Spring Air Rifle Dieseling

brewman

New member
First up sorry for the long post.

The other weekend a friend and I went to punch some paper with our rimfires and I thought I would take my Remington Genesis air rifle with me.

I had not ever lubed the piston and though I would use a small squirt of silicon lube sprayed into the chamber, gave it a quick squirt, broke the barrel to operate the piston and distribute the silicone 5 or 6 times. I then left the rifle standing vertical for about an hour with the barrel standing on a rag to let any excess run out.

Off to our shooting spot. Set up our rests etc and my chronograph. After a few rounds through the rimfire I thought I would have a go with my air rifle.

Well first shot gave a hell of a muzzle report and the sonic crack of the pellet down range sounded like a high velocity rimfire, looked to the Chrony and I was gob smacked to see 1510 fps, what the hell, next shot 1480 fps. Now normally the Genesis is good for between 850 to 950 fps. Then it dawned on me “Dieseling”. After about 4 or 5 shots it was back to normal velocities.

I have heard of spring air rifle dieseling when the piston is lubed with mineral oil and because of this most information recommends high flash point silicon oil is to be used for piston lube, I did not think dieseling would have this much effect though.

I used to have an old springer years ago and would put oil down the chamber now and then to lube the piston it would smoke for a few shots after but never gave anything close to what the Genesis did with silicone spray.

Since the weekend I have searched a bit and apparently some people deliberately put flammable material eg diesel, lighter fluid etc in the skirt of their pellets to intentionally cause dieseling and high velocities.

Has anyone experimented with this?
I know it has been discussed briefly before so sorry for any overlap.
http://thefiringline.com/forums/showthread.php?t=417875&highlight=dieseling

Sounds like a recipe for disaster to me like broken main springs or even blown chambers, but sounds quite interesting too…..
 
It's a bad practice. Since the advent of synthetic piston seals the need to put anything in the compression chamber has all but disappeared.

Find a good pellet it likes and sight it in. And practice.
 
Putting fuel in the skirt may give you higher velocity but it won't be consistent.

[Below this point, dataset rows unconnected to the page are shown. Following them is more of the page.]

/-- Integration, error-passive, bus-off and recovery, and waking (R311, R324, R325). It says that these complete:
integrationComplete, busOff, errorPassive, busOffRecoveryEnd, canWake. -/
def Obligations.BusStates : Prop :=
  (∀ (s : State) (k : Nat), k < 4 → ∃ t, exec (.integrationComplete k) s = .next t ∧ t.pending = s.pending ∧ t.m.b F.CB_STAT_INTEG k = false ∧
    t.m.g F.CB_STAT_MODE k = s.m.g F.CB_STAT_MODE k ∧ Safety.KeepsRegs s.m t.m [R.CB_STAT.idx k 0] ∧ { t.m with reg := s.m.reg } = s.m) ∧
  (∀ (s : State) (k c : Nat), k < 4 → s.m.g F.CB_STAT_MODE k = 1 → s.m.g F.CB_STAT_ERRST k ≠ 2 →
    ∃ t e, exec (.busOff k c) s = .next t ∧ t.pending = s.pending ∧ t.m.g F.CB_STAT_ERRST k = 2 ∧ t.m.g F.CB_ERR_TEC k = 255 ∧
      t.m.g F.CB_ERR_BOCNT k = satInc 65535 (s.m.g F.CB_ERR_BOCNT k) ∧ t.m.b F.CB_STAT_BOEVT k = true ∧ (t.m.can k).fly = none ∧
      (t.m.can k).sched = false ∧ (∀ j, j ≠ k → t.m.can j = s.m.can j) ∧ t.m.bar.evq = s.m.bar.evq ++ [e] ∧ e.code = 0x0E19 ∧ e.arg0 = k ∧
      (2 ≤ ((s.m.can k).bo.filter (fun f => decide (s.m.frame < f + 2400000))).length → t.m.b F.CB_STAT_AUTOSUSP k = true ∧ (t.m.can k).recov = false)) ∧
  (∀ (s : State) (k c : Nat), s.m.g F.CB_STAT_MODE k ≠ 1 → exec (.busOff k c) s = .next s) ∧
  (∀ (s : State) (k c tec rec : Nat), k < 4 → s.m.g F.CB_STAT_ERRST k ≠ 2 →
    ∃ t, exec (.errorPassive k c tec rec) s = .next t ∧ t.pending = s.pending ∧ t.m.g F.CB_ERR_TEC k = min tec 255 ∧ t.m.g F.CB_ERR_REC k = min rec 255 ∧
      (tec ≤ 127 → rec ≤ 127 → t.m.g F.CB_STAT_ERRST k = 0 ∧ t.m.bar = s.m.bar) ∧
      (127 < tec ∨ 127 < rec → t.m.g F.CB_STAT_ERRST k = 1) ∧
      (127 < tec ∨ 127 < rec → s.m.g F.CB_STAT_ERRST k = 0 → t.m.b F.CB_STAT_EPEVT k = true ∧
        ∃ e, t.m.bar.evq = s.m.bar.evq ++ [e] ∧ e.code = 0x0E18 ∧ e.arg0 = k) ∧
      Safety.KeepsRegs s.m t.m [R.CB_STAT.idx k 0, R.CB_ERR.idx k 0] ∧
      { t.m with reg := s.m.reg, bar := s.m.bar, sets := s.m.sets, cyc := s.m.cyc } = s.m) ∧
  (∀ (s : State) (k w : Nat), k < 4 → s.m.g F.CB_STAT_ERRST k = 2 → (s.m.can k).recov = true → (w = 1 ∨ w = 2) →
    ((s.m.can k).modeReq = true ∧ w = s.m.g F.CB_CTL_MODE k ∨ (s.m.can k).modeReq = false ∧ w = s.m.g F.CB_STAT_MODE k) →
    ∃ t, exec (.busOffRecoveryEnd k) s = .next t ∧ t.pending = s.pending ∧ t.m.g F.CB_STAT_ERRST k = 0 ∧ t.m.g F.CB_ERR_TEC k = 0 ∧
      t.m.g F.CB_ERR_REC k = 0 ∧ t.m.g F.CB_STAT_MODE k = w ∧ t.m.b F.CB_STAT_INTEG k = true ∧ (t.m.can k).recov = false ∧ t.m.b F.CB_CTL_BOREC k = false ∧
      t.m.g F.CB_ERR_BOCNT k = s.m.g F.CB_ERR_BOCNT k) ∧
  (∀ (s : State) (k : Nat), s.m.g F.CB_STAT_ERRST k ≠ 2 ∨ (s.m.can k).recov = false → exec (.busOffRecoveryEnd k) s = .next s) ∧
  (∀ (s : State) (k c : Nat) (dominant errors : Bool) (f : CanFrame), k < 4 → s.m.g F.CB_STAT_MODE k = 3 → s.m.wakes k dominant errors f = true →
    ∃ t e, exec (.canWake k c dominant errors f) s = .next t ∧ t.pending = s.pending ∧ t.m.b F.CB_STAT_WAKE k = true ∧
      t.m.bar.evq = s.m.bar.evq ++ [e] ∧ e.code = 0x0E1A ∧ e.arg0 = k ∧
      (s.m.b F.CB_CTL_AUTOWAKE k = true → t.m.g F.CB_STAT_MODE k = 1 ∧ t.m.b F.CB_STAT_INTEG k = true) ∧
      (s.m.b F.CB_CTL_AUTOWAKE k = false → t.m.g F.CB_STAT_MODE k = 3)) ∧
  (∀ (s : State) (k c : Nat) (dominant errors : Bool) (f : CanFrame), s.m.g F.CB_STAT_MODE k ≠ 3 → (s.m.can k).sleepReq = false →
    ((s.m.can k).modeReq = false ∨ s.m.g F.CB_CTL_MODE k ≠ 3) →
    exec (.canWake k c dominant errors f) s = .next { s with m := s.m.at c })

/-- Ingots reach the host (R338, R339), a trigger without a mark places a FORCED mark (R334), a configuration activates (R344).
It says that these complete: forcedMark, ingotArrival, streamActivation. -/
def Obligations.StreamRows : Prop :=
  (∀ (s : State) (b : List Byte) (l : List BarMsg), s.m.hostUp = true → s.m.g F.DEV_BAR_STAT_INSERV ≠ 0 → takeStm s.m.bar.msgs = (some b, l) →
    b.length = 320 → fieldAt b 316 4 = crc32c (b.take 316) → s.m.aq.hist.length < histMax → s.m.aq.live.length < 64 →
    ∃ t, exec .ingotArrival s = .next t ∧ t.pending = s.pending ∧ t.m.bar = { s.m.bar with msgs := l } ∧
      t.m.aq = { s.m.aq with hist := s.m.aq.hist ++ [b], live := s.m.aq.live ++ [b] } ∧
      { t.m with aq := s.m.aq, bar := s.m.bar, link := s.m.link } = s.m) ∧
  (∀ (s : State) (b o : List Byte) (l : List BarMsg) (q : List (List Byte)), s.m.hostUp = true → s.m.g F.DEV_BAR_STAT_INSERV ≠ 0 →
    takeStm s.m.bar.msgs = (some b, l) → b.length = 320 → fieldAt b 316 4 = crc32c (b.take 316) → s.m.aq.hist.length < histMax →
    s.m.aq.live = o :: q → 63 ≤ q.length →
    ∃ t, exec .ingotArrival s = .next t ∧ t.pending = s.pending ∧
      t.m.aq = { s.m.aq with hist := s.m.aq.hist ++ [b], live := q ++ [b], displaced := s.m.aq.displaced + 1 } ∧
      (s.m.log.recs.length < 24064 → Safety.Logged t.m 0x0F00 (fieldAt o 3 1 % 4))) ∧
  (∀ (s : State) (b : List Byte) (q : List (List Byte)), s.m.hostUp = true → s.m.g F.DEV_BAR_STAT_INSERV ≠ 0 → (takeStm s.m.bar.msgs).1 = none →
    s.m.aq.queue = b :: q → q.length < 64 → b.length = 320 → fieldAt b 316 4 = crc32c (b.take 316) → s.m.aq.hist.length < histMax →
    s.m.aq.live.length < 64 →
    ∃ t, exec .ingotArrival s = .next t ∧ t.pending = s.pending ∧ t.m.g F.AQ_QUEUE_DEPTH = q.length ∧
      t.m.aq = { s.m.aq with queue := q, hist := s.m.aq.hist ++ [b], live := s.m.aq.live ++ [b] } ∧
      Safety.KeepsRegs s.m t.m [R.AQ_QUEUE.idx 0 0] ∧ { t.m with reg := s.m.reg, aq := s.m.aq, link := s.m.link } = s.m) ∧
  (∀ (s : State), s.m.hostUp = false → exec .ingotArrival s = .next s) ∧
  (∀ (s : State) (k : Nat), k < 8 → s.m.engRuns 17 = true → s.m.phase ≠ .latch → s.m.forcedDue k s.m.frame = true →
    ∃ t, exec (.forcedMark k) s = .next t ∧ t.pending = s.pending ∧ t.m.g F.AQ_TRG_STAT_COUNT k = satInc 65535 (s.m.g F.AQ_TRG_STAT_COUNT k) ∧
      t.m.trg k = { s.m.trg k with since := s.m.frame } ∧ (∀ j, j ≠ k → t.m.trg j = s.m.trg j) ∧
      (∀ i < 4, ∀ g, (s.m.strm i).act = true → s.m.gb F.AQ_STM_CFG_TRGMASK k i = true → (s.m.strm i).cur = some g → g.holds s.m.frame = true →
        g.marks.length < 4 → (s.m.strm i).wait = [] → (t.m.strm i).cur = some { g with marks := g.marks ++ [{ frame := s.m.frame % 4294967296, kind := 2, arg := k }] }) ∧
      (∀ i < 4, ((s.m.strm i).act = false ∨ s.m.gb F.AQ_STM_CFG_TRGMASK k i = false) → t.m.strm i = s.m.strm i) ∧
      { t.m with reg := s.m.reg, aq := s.m.aq } = s.m) ∧
  (∀ (s : State) (k : Nat), s.m.engRuns 17 = false ∨ s.m.forcedDue k s.m.frame = false → exec (.forcedMark k) s = .next s) ∧
  (∀ (s : State) (b : List Byte) (a : Nat), s.m.engRuns 17 = true → s.m.ticking = true → s.m.aq.pend = some (b, a) → a ≤ s.m.frame →
    ∃ t, exec .streamActivation s = .next t ∧ t.pending = s.pending ∧ t.m.aq.pend = none ∧ t.m.aq.cfg = b ∧ t.m.b F.AQ_STAT_PEND = false ∧
      t.m.g F.AQ_STAT_CFGID = fieldAt b 6 2 ∧
      (∀ i < 4, (t.m.strm i).act = t.m.b F.AQ_STM_CFG_EN i) ∧
      (∀ i < 4, t.m.b F.AQ_STM_CFG_EN i = true → ∃ g, (t.m.strm i).cur = some g ∧ g.f0 = s.m.frame ∧ g.nf = 0 ∧
        g.marks = [{ frame := s.m.frame % 4294967296, kind := 5 }]) ∧
      (∀ k < 8, t.m.trg k = { since := s.m.frame })) ∧
  (∀ (s : State), s.m.aq.pend = none ∨ s.m.engRuns 17 = false → exec .streamActivation s = .next s)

You won't know when you pull the trigger if you're launching the pellet at 900 or 1500 fps and at 900 the pellet is heavier by the weight of the fuel.

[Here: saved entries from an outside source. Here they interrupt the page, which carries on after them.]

/-! ### `Mach.setBitW` -/

section
variable (m : Mach) (f : Fd) (k i j : Nat)
@[simp] theorem Mach.setBitW_free : (m.setBitW f k i j).free = m.free := by
  simp [Mach.setBitW]
@[simp] theorem Mach.setBitW_cyc : (m.setBitW f k i j).cyc = m.cyc := by
  simp [Mach.setBitW]
@[simp] theorem Mach.setBitW_phase : (m.setBitW f k i j).phase = m.phase := by
  simp [Mach.setBitW]
@[simp] theorem Mach.setBitW_fclk : (m.setBitW f k i j).fclk = m.fclk := by
  simp [Mach.setBitW]
@[simp] theorem Mach.setBitW_lock : (m.setBitW f k i j).lock = m.lock := by
  simp [Mach.setBitW]
@[simp] theorem Mach.setBitW_ovrAt : (m.setBitW f k i j).ovrAt = m.ovrAt := by
  simp [Mach.setBitW]
@[simp] theorem Mach.setBitW_failing : (m.setBitW f k i j).failing = m.failing := by
  simp [Mach.setBitW]
@[simp] theorem Mach.setBitW_latches : (m.setBitW f k i j).latches = m.latches := by
  simp [Mach.setBitW]
@[simp] theorem Mach.setBitW_held : (m.setBitW f k i j).held = m.held := by
  simp [Mach.setBitW]
@[simp] theorem Mach.setBitW_viols : (m.setBitW f k i j).viols = m.viols := by
  simp [Mach.setBitW]
@[simp] theorem Mach.setBitW_violAt : (m.setBitW f k i j).violAt = m.violAt := by
  simp [Mach.setBitW]
@[simp] theorem Mach.setBitW_roleFails : (m.setBitW f k i j).roleFails = m.roleFails := by
  simp [Mach.setBitW]
@[simp] theorem Mach.setBitW_lockouts : (m.setBitW f k i j).lockouts = m.lockouts := by
  simp [Mach.setBitW]
@[simp] theorem Mach.setBitW_bar : (m.setBitW f k i j).bar = m.bar := by
  simp [Mach.setBitW]
@[simp] theorem Mach.setBitW_mem : (m.setBitW f k i j).mem = m.mem := by
  simp [Mach.setBitW]
@[simp] theorem Mach.setBitW_trm : (m.setBitW f k i j).trm = m.trm := by
  simp [Mach.setBitW]
@[simp] theorem Mach.setBitW_log : (m.setBitW f k i j).log = m.log := by
  simp [Mach.setBitW]
@[simp] theorem Mach.setBitW_led : (m.setBitW f k i j).led = m.led := by
  simp [Mach.setBitW]
@[simp] theorem Mach.setBitW_adc : (m.setBitW f k i j).adc = m.adc := by
  simp [Mach.setBitW]
@[simp] theorem Mach.setBitW_ep : (m.setBitW f k i j).ep = m.ep := by
  simp [Mach.setBitW]
@[simp] theorem Mach.setBitW_pwm : (m.setBitW f k i j).pwm = m.pwm := by
  simp [Mach.setBitW]
@[simp] theorem Mach.setBitW_cells : (m.setBitW f k i j).cells = m.cells := by
  simp [Mach.setBitW]
@[simp] theorem Mach.setBitW_fresh : (m.setBitW f k i j).fresh = m.fresh := by
  simp [Mach.setBitW]
@[simp] theorem Mach.setBitW_slots : (m.setBitW f k i j).slots = m.slots := by
  simp [Mach.setBitW]
@[simp] theorem Mach.setBitW_axes : (m.setBitW f k i j).axes = m.axes := by
  simp [Mach.setBitW]
@[simp] theorem Mach.setBitW_stage : (m.setBitW f k i j).stage = m.stage := by
  simp [Mach.setBitW]
@[simp] theorem Mach.setBitW_snap : (m.setBitW f k i j).snap = m.snap := by
  simp [Mach.setBitW]
@[simp] theorem Mach.setBitW_scan : (m.setBitW f k i j).scan = m.scan := by
  simp [Mach.setBitW]
@[simp] theorem Mach.setBitW_bus : (m.setBitW f k i j).bus = m.bus := by
  simp [Mach.setBitW]
@[simp] theorem Mach.setBitW_key : (m.setBitW f k i j).key = m.key := by
  simp [Mach.setBitW]
@[simp] theorem Mach.setBitW_gen : (m.setBitW f k i j).gen = m.gen := by
  simp [Mach.setBitW]
@[simp] theorem Mach.setBitW_dx : (m.setBitW f k i j).dx = m.dx := by
  simp [Mach.setBitW]
@[simp] theorem Mach.setBitW_link : (m.setBitW f k i j).link = m.link := by
  simp [Mach.setBitW]
@[simp] theorem Mach.setBitW_sp : (m.setBitW f k i j).sp = m.sp := by
  simp [Mach.setBitW]
@[simp] theorem Mach.setBitW_spSnap : (m.setBitW f k i j).spSnap = m.spSnap := by
  simp [Mach.setBitW]
@[simp] theorem Mach.setBitW_spAfter : (m.setBitW f k i j).spAfter = m.spAfter := by
  simp [Mach.setBitW]
@[simp] theorem Mach.setBitW_spr : (m.setBitW f k i j).spr = m.spr := by
  simp [Mach.setBitW]
@[simp] theorem Mach.setBitW_pow : (m.setBitW f k i j).pow = m.pow := by
  simp [Mach.setBitW]
@[simp] theorem Mach.setBitW_upd : (m.setBitW f k i j).upd = m.upd := by
  simp [Mach.setBitW]
@[simp] theorem Mach.setBitW_aq : (m.setBitW f k i j).aq = m.aq := by
  simp [Mach.setBitW]
@[simp] theorem Mach.setBitW_aqSnap : (m.setBitW f k i j).aqSnap = m.aqSnap := by
  simp [Mach.setBitW]
end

This inconsistency, along with the potential damage to the gun would keep me from trying it.
 
Sounds like a recipe for disaster to me like broken main springs or even blown chambers

Basically. The seals and piston can be damaged too.

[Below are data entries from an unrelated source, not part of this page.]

-- ==== Sys2Proof/Laws/Fields.lean ====
section
/-! SUPPORT. The register and the bits of every field. -/

namespace Sys2Proof.Machine.F

open Sys2Proof.Machine
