-- ==== Sys2Proof/Laws/Parts.lean ====
section
/-! SUPPORT. The parts of the state that are kept by number: ports, terminals, controllers, channels, slots, axes and so on.
A part reads what was put there, the others are left. -/

namespace Sys2Proof.Machine

open Sys2Proof

theorem nth_setNth_same {α : Type} (d : α) (n : Nat) (l : List α) (k : Nat) (x : α) (h : k < n) : nth (setNth d n l k x) k d = x := by
  induction n generalizing l k with
  | zero => omega
  | succ n ih =>
    cases l <;> cases k <;> simp [setNth, nth]
    · exact ih _ _ (by omega)
    · exact ih _ _ (by omega)

theorem nth_setNth_ne {α : Type} (d : α) (n : Nat) (l : List α) (k j : Nat) (x : α) (h : j ≠ k) :
    nth (setNth d n l k x) j d = nth l j d := by
  induction n generalizing l k j with
  | zero => rfl
  | succ n ih =>
    cases l <;> cases k <;> cases j <;> simp_all [setNth, nth]

section
variable (m : Mach) (k : Nat) (x : Ep)
theorem Mach.port_setPort_same (h : k < 8) : (m.setPort k x).port k = x := nth_setNth_same _ _ _ _ _ h
theorem Mach.port_setPort_ne {j : Nat} (h : j ≠ k) : (m.setPort k x).port j = m.port j := nth_setNth_ne _ _ _ _ _ _ h
@[simp] theorem Mach.setPort_word (n : Nat) : (m.setPort k x).word n = m.word n := rfl
@[simp] theorem Mach.setPort_w (r : R) (i j : Nat) : (m.setPort k x).w r i j = m.w r i j := rfl
@[simp] theorem Mach.setPort_g (f : Fd) (i j : Nat) : (m.setPort k x).g f i j = m.g f i j := rfl
@[simp] theorem Mach.setPort_b (f : Fd) (i j : Nat) : (m.setPort k x).b f i j = m.b f i j := rfl
@[simp] theorem Mach.setPort_reg : (m.setPort k x).reg = m.reg := rfl
@[simp] theorem Mach.setPort_free : (m.setPort k x).free = m.free := rfl
@[simp] theorem Mach.setPort_cyc : (m.setPort k x).cyc = m.cyc := rfl
@[simp] theorem Mach.setPort_phase : (m.setPort k x).phase = m.phase := rfl
@[simp] theorem Mach.setPort_fclk : (m.setPort k x).fclk = m.fclk := rfl
@[simp] theorem Mach.setPort_lock : (m.setPort k x).lock = m.lock := rfl
@[simp] theorem Mach.setPort_ovrAt : (m.setPort k x).ovrAt = m.ovrAt := rfl
@[simp] theorem Mach.setPort_failing : (m.setPort k x).failing = m.failing := rfl
@[simp] theorem Mach.setPort_latches : (m.setPort k x).latches = m.latches := rfl
@[simp] theorem Mach.setPort_held : (m.setPort k x).held = m.held := rfl
@[simp] theorem Mach.setPort_viols : (m.setPort k x).viols = m.viols := rfl
@[simp] theorem Mach.setPort_violAt : (m.setPort k x).violAt = m.violAt := rfl
@[simp] theorem Mach.setPort_sets : (m.setPort k x).sets = m.sets := rfl
@[simp] theorem Mach.setPort_roleFails : (m.setPort k x).roleFails = m.roleFails := rfl
@[simp] theorem Mach.setPort_lockouts : (m.setPort k x).lockouts = m.lockouts := rfl
@[simp] theorem Mach.setPort_bar : (m.setPort k x).bar = m.bar := rfl
@[simp] theorem Mach.setPort_mem : (m.setPort k x).mem = m.mem := rfl
@[simp] theorem Mach.setPort_trm : (m.setPort k x).trm = m.trm := rfl
@[simp] theorem Mach.setPort_log : (m.setPort k x).log = m.log := rfl
@[simp] theorem Mach.setPort_led : (m.setPort k x).led = m.led := rfl
@[simp] theorem Mach.setPort_adc : (m.setPort k x).adc = m.adc := rfl
@[simp] theorem Mach.setPort_pwm : (m.setPort k x).pwm = m.pwm := rfl
@[simp] theorem Mach.setPort_cells : (m.setPort k x).cells = m.cells := rfl
@[simp] theorem Mach.setPort_fresh : (m.setPort k x).fresh = m.fresh := rfl
@[simp] theorem Mach.setPort_slots : (m.setPort k x).slots = m.slots := rfl
@[simp] theorem Mach.setPort_axes : (m.setPort k x).axes = m.axes := rfl
@[simp] theorem Mach.setPort_stage : (m.setPort k x).stage = m.stage := rfl
@[simp] theorem Mach.setPort_snap : (m.setPort k x).snap = m.snap := rfl
@[simp] theorem Mach.setPort_scan : (m.setPort k x).scan = m.scan := rfl
@[simp] theorem Mach.setPort_bus : (m.setPort k x).bus = m.bus := rfl
@[simp] theorem Mach.setPort_key : (m.setPort k x).key = m.key := rfl
@[simp] theorem Mach.setPort_gen : (m.setPort k x).gen = m.gen := rfl
@[simp] theorem Mach.setPort_dx : (m.setPort k x).dx = m.dx := rfl
@[simp] theorem Mach.setPort_link : (m.setPort k x).link = m.link := rfl
@[simp] theorem Mach.setPort_sp : (m.setPort k x).sp = m.sp := rfl
@[simp] theorem Mach.setPort_spSnap : (m.setPort k x).spSnap = m.spSnap := rfl
@[simp] theorem Mach.setPort_spAfter : (m.setPort k x).spAfter = m.spAfter := rfl
@[simp] theorem Mach.setPort_spr : (m.setPort k x).spr = m.spr := rfl
@[simp] theorem Mach.setPort_pow : (m.setPort k x).pow = m.pow := rfl
@[simp] theorem Mach.setPort_upd : (m.setPort k x).upd = m.upd := rfl
@[simp] theorem Mach.setPort_aq : (m.setPort k x).aq = m.aq := rfl
@[simp] theorem Mach.setPort_aqSnap : (m.setPort k x).aqSnap = m.aqSnap := rfl
end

Yes, accuracy is also likely to be terrible.

Another issue that airgun pellets weren't designed for this. There might actually be enough umph to blow the head off the skirt. This may result in a bore obstruction, and maybe a ringed barrel if you fire again afterward.

Has anyone experimented with this?

Yep. The Weihrauch Barakuda EL54, a German air rifle, had a mechanism for injecting ether into the compression chamber. Round balls were recommended since it blew pellets apart. It burned through seals like crazy and the difficulty in obtaining ether made it rather unpopular.

Daisy also released a tremendously interesting "airgun", the VL. It was a conventional spring piston air rifle, except the pellet had a charge of gunpowder ignited by the heat of compression. It had performance comparable to a .22 lr.
 
I've experienced some dieseling in my Chinese B21/22 (copy of RWS 48). It comes with lube all over the place, and some gets into the chamber. Diesling tapers off with successive shots. I've never damaged any of the seals. I doubt very seriously that you could damage the piston or other metal parts on this gun - its built like a tank and the metal parts are more comparable to what you might find on an open-bolt Sten, rather than a Ruger Mark II.

I'm sure if you are putting fuel in the chamber to make it diesel, you will eventually destroy the seals. Seals are cheap and fairly easy to replace for me on my B21/22, so I really don't worry about this.